What is being asked:
Below are the records; copy each line in which "roomAt" occurs.

**** Data to process ****

/-- The lengths of the sections (R454). -/
def updSigner (r : List Byte) : Nat := fieldLe r 49 1
def updPkLen (r : List Byte) : Nat := if updSigner r = 0 then 0 else 2689
def updTrLen (r : List Byte) : Nat := if fieldLe r 50 1 = 1 then 1600 else 0
def updBody (r : List Byte) : Nat := 128 + updPkLen r + updTrLen r
def updSigLen (r : List Byte) : Nat := if updSigner r = 0 then 0 else 4723

/-- Check 1 of R459: the entries, or the byte offset of the fault. An encrypted entry needs the TRANSPORT section. -/
def updParse (r : List Byte) : Except Nat (List UpdEnt) :=
  let n := fieldLe r 6 2
  let bl := fieldLe r 52 4
  if r.length < 128 then .error 0
  else if fieldLe r 0 4 ≠ 0x554B5146 then .error 0
  else if fieldLe r 4 2 ≠ 1 then .error 4
  else if n = 0 ∨ 64 < n then .error 6
  else if 4 < fieldLe r 48 1 then .error 48
  else if 2 < updSigner r then .error 49
  else if 1 < fieldLe r 50 1 then .error 50
  else if fieldLe r 51 1 ≠ 0 then .error 51
  else if r.length ≠ updBody r + bl + updSigLen r ∨ 65536 < r.length then .error 52
  else if allZero r 56 72 = false then .error 56
  else
    match parseEnts n (updBody r) (slice r (updBody r) bl) with
    | .error o => .error o
    | .ok es =>
      if updTrLen r = 0 ∧ es.any (fun e => e.type == 1 || e.type == 4) = true then .error 50 else .ok es

/-- The dual signature of a record: the key hash and both signatures (R458). -/
def State.sigOk (s : State) (ctx : String) (signer : Nat) (owner : W256) (body pk sig : List Byte) : Bool :=
  (Config.sha3 pk == (if signer = 1 then Config.vendorPkh else owner)) && Config.dualSigOk (ascii ctx) body pk sig &&
    decide (s.lcy.st ≠ 5)

/-- Key bytes that an entry places, by its binding. -/
def UpdEnt.keyLen (e : UpdEnt) : Nat := algLen e.alg e.klen

/-- Check 6 of R459 for one entry. -/
def UpdEnt.fieldErr (e : UpdEnt) (s : State) : Option Nat :=
  if e.type = 1 ∨ e.type = 3 then
    let var : Bool := algVariable e.alg
    if algKnown e.alg = false ∨ (e.type = 1 ∧ algInstall e.alg = false) ∨ (e.type = 3 ∧ algDerive e.alg = false) then
      some (e.off + 2)
    else if algUsageOk e.alg (usageOf e.usage) = false then some (e.off + 1)
    else if 7680 < e.slot + runOf e.keyLen then some (e.off + 4)
    else if e.type = 1 ∧ (e.level = 0 ∨ 2 < e.level ∨ (algLevel1Only e.alg = true ∧ e.level = 2)) then some (e.off + 8)
    else if (var = true ∧ (e.klen < 16 ∨ 64 < e.klen)) ∨ (var = false ∧ e.klen ≠ 0) then some (e.off + 9)
    else none
  else if e.type = 2 then
    let b := s.slot e.slot
    if 7679 < e.slot ∨ b.st ≠ .allocated ∨ b.run = 0 ∨ ¬ (b.origin = .owner ∨ b.origin = .root) then some (e.off + 4)
    else none
  else none

def firstErr {α : Type} (f : α → Option Nat) : List α → Option Nat
  | [] => none
  | e :: t => match f e with
    | some o => some o
    | none => firstErr f t

/-- The first entry whose SLOT an earlier entry has named. -/
def dupSlot : List Nat → List UpdEnt → Option Nat
  | _, [] => none
  | seen, e :: t =>
    if 4 ≤ e.type then dupSlot seen t
    else if seen.contains e.slot then some (e.off + 4)
    else dupSlot (e.slot :: seen) t

/-- The transport key K_T (R457). -/
def State.transportKey (s : State) (r : List Byte) : List Byte :=
  let tr := slice r (128 + updPkLen r) 1600
  let ct := tr.take 1568
  let xe := tr.drop 1568
  let ssM := Config.decaps 0x22 3 ((s.system 8194).getD []) ct
  let ssX := Config.x25519 ((s.system 8195).getD []) xe
  Config.kmac256 (ssX ++ ssM) (w256Bytes (Config.sha3 ct) ++ xe ++ slice r 8 8 ++ w256Bytes s.deviceId) 256
    (ascii "FQKU-TRANSPORT-01")

/-- The plaintext of entry `i`; none where its tag is wrong. Plaintext entries give their data. -/
def State.openEnt (s : State) (r : List Byte) (i : Nat) (e : UpdEnt) : Option (List Byte) :=
  if e.type = 1 ∨ e.type = 4 then
    let n := e.data.length - 16
    Config.gcmOpen (s.transportKey r) (beBytes 4 i ++ List.replicate 8 0) (r.take 128 ++ e.hdr) (e.data.take n) (e.data.drop n)
  else some e.data

def State.openEnts (s : State) (r : List Byte) : Nat → List UpdEnt → Option (List (UpdEnt × List Byte))
  | _, [] => some []
  | i, e :: t =>
    match s.openEnt r i e with
    | none => none
    | some d =>
      match s.openEnts r (i + 1) t with
      | some l => some ((e, d) :: l)
      | none => none

/-- The entry deletes or replaces the key whose run starts at its SLOT. -/
def UpdEnt.drops (e : UpdEnt) (s : State) : Bool :=
  decide (e.type ≤ 3) && (s.slot e.slot).st == .allocated && decide (0 < (s.slot e.slot).run)

/-- First slots of the keys that a record deletes or replaces. -/
def updDrops (s : State) (es : List UpdEnt) : List Nat := List.map (fun e => e.slot) (es.filter (fun e => e.drops s))

/-- Slots `k` to `k + n - 1` are free, or belong to the keys named. -/
def roomAt (s : State) (drops : List Nat) (k n : Nat) : Bool :=
  (List.range n).all (fun i =>
    (s.slot (k + i)).st == .free ||
      drops.any (fun d => decide (d ≤ k + i) && decide (k + i < d + (s.slot d).run)))

/-- Every key placed finds room in the state that the entries before it leave, where it stands in `freed` slots of the keys that
they and it delete or replace (R456). -/
def roomsOk (s : State) : List Nat → List UpdEnt → Bool
  | _, [] => true
  | freed, e :: t =>
    let now := if e.drops s then e.slot :: freed else freed
    ((e.type != 1 && e.type != 3) || roomAt s now e.slot (runOf e.keyLen)) && roomsOk s now t

def updPuts (l : List (UpdEnt × List Byte)) : List Put :=
  List.map (fun (p : UpdEnt × List Byte) =>
    ({ slot := p.1.slot, kind := if p.1.type = 1 then 1 else 2, usage := usageOf p.1.usage, alg := p.1.alg,
       level := if p.1.type = 1 then p.1.level else 1, klen := p.1.klen, data := p.2 } : Put))
    (l.filter (fun (p : UpdEnt × List Byte) => p.1.type == 1 || p.1.type == 3))

/-- Two runs that a record places overlap. -/
def putsClash : List UpdEnt → Bool
  | [] => false
  | e :: t =>
    ((e.type == 1 || e.type == 3) && t.any (fun f => (f.type == 1 || f.type == 3) &&
      decide (e.slot < f.slot + runOf f.keyLen) && decide (f.slot < e.slot + runOf e.keyLen))) || putsClash t

/-- The commit of a record that passes checks 1-12, or the status of the first check that fails (R459). -/
def State.updCheck (s : State) (r : List Byte) : Except Err Commit :=
  match updParse r with
  | .error o => .error (stBadArg, o)
  | .ok es =>
    let j := s.image
    let bodyEnd := updBody r + fieldLe r 52 4
    let signer := updSigner r
    if fieldLe r 48 1 ≠ s.lcy.st ∨ signer ≠ signerFor s.lcy.st ∨ es.any (fun e => !typeOk e.type s.lcy.st) = true then
      .error (stLifecycle, s.lcy.st)
    else if slice r 16 32 ≠ w256Bytes s.deviceId then .error (stDeviceId, 0)
    else if signer ≠ 0 ∧
        s.sigOk "FQKU-01" signer j.ownerPkh (r.take bodyEnd) (slice r 128 2689) (r.drop bodyEnd) = false then
      .error (stSigInvalid, 0)
    else if fieldLe r 8 8 ≤ j.counter.toNat then .error (stCounter, j.counter.toNat % 2 ^ 32)
    else
      match firstErr (fun e => e.fieldErr s) es <|> dupSlot [] es with
      | some o => .error (stBadArg, o)
      | none =>
        match s.rngCmdErr with
        | some e => .error e
        | none =>
          match s.openEnts r 0 es with
          | none => .error (stAuthFail, 0)
          | some l =>
            let drops := updDrops s es
            let c : Commit :=
              { counter := some (BitVec.ofNat 64 (fieldLe r 8 8)), drops := drops, puts := updPuts l,
                ownerPkh := (l.find? (fun p => p.1.type == 5)).map (fun p => BitVec.ofNat 256 (ofLe p.2)),
                att := (l.find? (fun p => p.1.type == 4)).map (fun p => BitVec.ofNat 512 (ofLe p.2)) }
            if l.any (fun p => p.1.type == 1 && (p.2.length != p.1.keyLen || !Config.keyValid p.1.alg p.2)) then
              .error (stKeyInvalid, 0)
            else if drops.any (fun k => decide (0 < (s.slot k).epochRefs)) then .error (stKeyInUse, 0)
            else if drops.any (fun k => (s.slot k).txn) then
              .error (stTxnConflict, ((drops.find? (fun k => (s.slot k).txn)).map s.keyLockIdx).getD 0)
            else if putsClash es || !roomsOk s [] es ||
                (s.commitImage c).isNone then .error (stBondFull, 0)
            else .ok c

****

Expected output:
def roomAt (s : State) (drops : List Nat) (k n : Nat) : Bool :=
    ((e.type != 1 && e.type != 3) || roomAt s now e.slot (runOf e.keyLen)) && roomsOk s now t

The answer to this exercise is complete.